CUresult cuMemAddressFree ( CUdeviceptr ptr, size_t size )
Free an address range reservation.
CUresult cuMemAddressReserve ( CUdeviceptr* ptr, size_t size, size_t alignment, CUdeviceptr addr, unsigned long long flags )
Allocate an address range reservation.
CUresult cuMemCreate ( CUmemGenericAllocationHandle* handle, size_t size, const CUmemAllocationProp* prop, unsigned long long flags )
Create a CUDA memory handle representing a memory allocation of a given size described by the given properties.
CUresult cuMemExportToShareableHandle ( void* shareableHandle, CUmemGenericAllocationHandle handle, CUmemAllocationHandleType handleType, unsigned long long flags )
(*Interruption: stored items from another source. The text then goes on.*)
-- ==== Sys2Proof/Certificates/Slice0/Obligations.lean ====
section
/-! DEFINITION. The statements for the provers: what the manual's rules say of the commands, of each kind of state, and of
a step. -/

open Sys2Proof Sys2Proof.Machine

/-! ### The machine -/

/-- A step takes the command at the front of the queue: it is `exec` of that command on the state with the queue's
rest. On an empty queue the block idles (the model's choice, log 1). -/
def Obligations.StepRunsFrontCommand : Prop :=
  (∀ (s : State) (c : Instr) (rest : List Instr), step { s with pending := c :: rest } = exec c { s with pending := rest })
  ∧ (∀ s : State, s.pending = [] → step s = .next s)

/-- Every command answers a next state, in which time has passed to the command's instant and never back, the queue is
as it was, and neither PORST_N nor a rail has moved but by the commands that stand for them. R1 and R2: the role is
sampled at the start after PORST_N and a good supply, and by no other event. -/
def Obligations.EveryCommandAnswers : Prop :=
  (∀ (c : Instr) (s : State), ∃ u, exec c s = .next u ∧ u.now = max s.now c.time ∧ u.pending = s.pending
      ∧ (u.sys.porstLow = s.sys.porstLow ∨ ∃ t p, c = .porstAssert t ∨ c = .porstRelease t p)
      ∧ (u.sys.railLow = s.sys.railLow ∨ ∃ t p io, c = .brownOut t io ∨ c = .brownOutRecover t p)
      ∧ (u.sys.ioLow = s.sys.ioLow ∨ ∃ t p io, c = .brownOut t io ∨ c = .brownOutRecover t p))
  ∧ (∀ (c : Instr) (s u : State), exec c s = .next u → (∀ t p, c ≠ .porstRelease t p ∧ c ≠ .brownOutRecover t p) →
      u.role = s.role)

/-- R410 and R437: while the device is in reset no command but those of PORST_N, the rails and JTAG changes anything;
only time passes. R410 and R437: PORST_N low, or a rail below its threshold, resets the whole device at once: every
volatile state takes its reset value, TRIM and TPO go low, FLT_N low and ALM_P/N to alarm, or without VDDIO_1V8 (R451)
FLT_N is released and ALM_P/N equal, and the flash, the fuses and the retired list stand. -/
def Obligations.PowerLossResets : Prop :=
  (∀ (c : Instr) (s : State), s.live = false →
      (∀ t p, c ≠ .porstAssert t ∧ c ≠ .porstRelease t p ∧ c ≠ .brownOutRecover t p
        ∧ (∀ io, c ≠ .brownOut t io) ∧ ∀ k, c ≠ .jtagInstruction t k) →
      exec c s = .next { s with now := max s.now c.time })
  ∧ (∀ (s : State) (t : Cyc) (c : Instr) (io : Bool),
      (c = .porstAssert t ∧ io = s.sys.ioLow ∨ ∃ r, c = .brownOut t r ∧ io = (r || s.sys.ioLow)) →
      ∃ u, exec c s = .next u ∧ u.live = false ∧ u.role = s.role
        ∧ u.dict = [] ∧ u.shadow = [] ∧ u.blob = [] ∧ u.shadowBlob = [] ∧ u.sess = {} ∧ u.flt = {} ∧ u.upd = {}
        ∧ u.video = {} ∧ u.flue = {} ∧ u.clock = {} ∧ u.time = {} ∧ u.lamp = {} ∧ u.strands = [] ∧ u.seq = {}
        ∧ u.power = {} ∧ u.mods = {} ∧ u.nv = { s.nv with busy := [], waiting := [] }
        ∧ (∀ n < 8, (max s.now t, Tx.pin (.trim n) 0) ∈ u.out) ∧ (∀ n < 4, (max s.now t, Tx.pin (.tpo n) 0) ∈ u.out)
        ∧ (max s.now t, Tx.pin .fltN (if io then 1 else 0)) ∈ u.out ∧ (max s.now t, Tx.pin .alm (if io then 2 else 0)) ∈ u.out)

/-- R410 and R437: that the device is out of reset only while PORST_N is high and both rails are good is kept by every
step, from every state that has it. -/
def Obligations.EveryStepKeepsPowered : Prop :=
  ∀ s u : State, s.Powered → step s = .next u → u.Powered

/-- The state right after reset has it. -/
def Obligations.ResetIsPowered : Prop :=
  State.reset.Powered

/-- R35 and R410: right after reset the device is held, PORST_N asserted; every object of the table that no chip
constant or state supplies reads its default, in force and in the shadow; no command waits; FLT_N is low and ALM is at
alarm (R404). -/
def Obligations.ResetState : Prop :=
  (∀ (r : ObjRow) (i j : Nat), State.reset.rdAt r i j = r.default j ∧ State.reset.shAt r i j = r.default j)
  ∧ State.reset.sys.phase = .inReset ∧ State.reset.sys.porstLow = true ∧ State.reset.pending = []
  ∧ State.reset.flt.fltN = false ∧ State.reset.flt.almAlarm = true
  ∧ (∀ k, (State.reset.session k).st = 0) ∧ State.reset.dictWf

/-- R31 and R36: an address names one element of one row of the object table: looking up the address of element j of
instance i of any row finds that row, that instance and that element. -/
def Obligations.ObjectAddressesAreUnique : Prop :=
  ∀ r ∈ objTable, ∀ i j : Nat, i < r.ni → j < r.ns → findObj (r.base + r.stride * i) (r.s0 + j) = some (r, i, j)

/-! ### Power, reset and clocks (R1, R25, R410, R411, R437) -/

/-- R1, R410, R437 and R443: on the event that frees the device, PORST_N rising with both rails good, or the supply
coming back with PORST_N high, and TEST_EN low, it leaves reset with the role that ROLE_SEL gives, high the sender and low a
tile (R438 leaves a floating ROLE_SEL's role undefined); with TEST_EN high, or while the other cause lasts, it stays in reset
and changes nothing else, but that FLT_N and ALM_P/N take their levels again with VDDIO_1V8. (The level of TEST_EN is sampled
by the commands that start the device: the model's choice, log 146.) R411 and R412: BOOT_RESET, with value 1 to its object,
answers OK and then resets the device: its sessions end, the role and the retired list stand, and with TEST_EN low the
device starts again. -/
def Obligations.StartsAndBootResets : Prop :=
  (∀ (s : State) (t : Cyc) (p : PowerOn), s.live = false →
      let starts (u : State) : Prop := u.live = true
        ∧ (p.roleSel = .high → u.role = .sender) ∧ (p.roleSel = .low → u.role = .tile)
      (p.testEn = false → s.sys.railLow = false → ∃ u, exec (.porstRelease t p) s = .next u ∧ starts u)
      ∧ (p.testEn = false → s.sys.porstLow = false → ∃ u, exec (.brownOutRecover t p) s = .next u ∧ starts u)
      ∧ ((s.sys.railLow = true ∨ p.testEn = true) → exec (.porstRelease t p) s =
          .next { s with now := max s.now t, sys := { s.sys with porstLow := false, testEn := p.testEn } })
      ∧ (s.sys.porstLow = true ∨ p.testEn = true → s.sys.ioLow = false → exec (.brownOutRecover t p) s =
          .next { s with now := max s.now t, sys := { s.sys with railLow := false, testEn := p.testEn } })
      ∧ (s.sys.porstLow = true → s.sys.ioLow = true → exec (.brownOutRecover t p) s =
          .next { s with now := max s.now t, sys := { s.sys with railLow := false, ioLow := false, testEn := p.testEn },
                         out := (max s.now t, .pin .alm 0) :: (max s.now t, .pin .fltN 0) :: s.out }))
  ∧ (∀ (s : State) (t : Cyc) (m : Msg) (p : PowerOn), s.Writes t m Obj.BOOT_RESET 0 0 (.num 1) →
      ∃ u, exec (.bootReset t m p) s = .next u ∧ u.live = !p.testEn ∧ u.role = s.role ∧ u.sess = {} ∧ u.flue = {}
        ∧ u.strands = [] ∧ u.nv.retired = s.nv.retired ∧ u.nv.fuses = s.nv.fuses
        ∧ (max s.now t, Tx.reply m.transport m.session m.seq 0x11 (writeReply st.OK)) ∈ u.out)

/-- R25: a PLL that loses lock, its bit of DEV_CLOCK_STATUS falling and its sticky bit set, raises pll-lost, held;
when it locks again the lock bit rises, the sticky bit stays and the condition ends. A sender has no strand PLL. R25,
R411 and R42: a PLL that stays out of lock for 10 ms resets the device: the role and the latched shutdown stand, and
every session ends with its state; it starts again where TEST_EN is low (R443); before the 10 ms are over nothing
happens. -/
def Obligations.PllLossIsReportedThenResets : Prop :=
  (∀ (s : State) (t : Cyc) (pll : Pll), s.live = true →
      ((∀ x ∈ s.sys.pllLost, x.1 ≠ pll) → ¬ (s.isSender = true ∧ pll = .strd) →
        ∃ u, exec (.pllLossOfLock t pll) s = .next u
          ∧ u.nat Obj.DEV_CLOCK_STATUS = setBit (setBit (s.nat Obj.DEV_CLOCK_STATUS) (pllBit pll) false) (pllBit pll + 8) true
          ∧ u.sys.pllLost = s.sys.pllLost ++ [(pll, max s.now t)] ∧ 0x29 * 65536 + pllBit pll ∈ u.flt.conds
          ∧ (s.flt.running = true → ∃ e ∈ u.flt.queue, e.src = 0x29 ∧ e.unit = pllBit pll)
          ∧ u.sess = s.sess ∧ u.nv = s.nv ∧ u.flue = s.flue ∧ u.video = s.video ∧ u.mods = s.mods)
      ∧ ((∃ x ∈ s.sys.pllLost, x.1 = pll) →
        ∃ u, exec (.pllRelock t pll) s = .next u
          ∧ u.nat Obj.DEV_CLOCK_STATUS = setBit (s.nat Obj.DEV_CLOCK_STATUS) (pllBit pll) true
          ∧ (∀ x ∈ u.sys.pllLost, x.1 ≠ pll) ∧ 0x29 * 65536 + pllBit pll ∉ u.flt.conds
          ∧ u.sess = s.sess ∧ u.nv = s.nv ∧ u.flue = s.flue ∧ u.video = s.video ∧ u.mods = s.mods))
  ∧ (∀ (s : State) (t t0 : Cyc) (pll : Pll) (p : PowerOn), s.live = true →
      s.sys.pllLost.find? (fun x => x.1 == pll) = some (pll, t0) →
      (t0 + ms 10 ≤ max s.now t → ∃ u, exec (.pllRelockTimeout t pll p) s = .next u ∧ u.live = !p.testEn ∧ u.role = s.role
        ∧ u.sess = {} ∧ u.flue = {} ∧ u.video = {} ∧ u.strands = [] ∧ u.sys.pllLost = []
        ∧ u.mods.thermal.shutdown = s.mods.thermal.shutdown ∧ u.flt.ash = s.flt.ash ∧ u.nv.fuses = s.nv.fuses
        ∧ u.nv.retired = s.nv.retired)
      ∧ (max s.now t < t0 + ms 10 →
        exec (.pllRelockTimeout t pll p) s = .next { s with now := max s.now t }))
Exports an allocation to a requested shareable handle type.
CUresult cuMemGetAccess ( unsigned long long* flags, const CUmemLocation* location, CUdeviceptr ptr )
Get the access flags set for the given location and ptr.
CUresult cuMemGetAllocationGranularity ( size_t* granularity, const CUmemAllocationProp* prop, CUmemAllocationGranularity_flags option )
Calculates either the minimal or recommended granularity.
CUresult cuMemGetAllocationPropertiesFromHandle ( CUmemAllocationProp* prop, CUmemGenericAllocationHandle handle )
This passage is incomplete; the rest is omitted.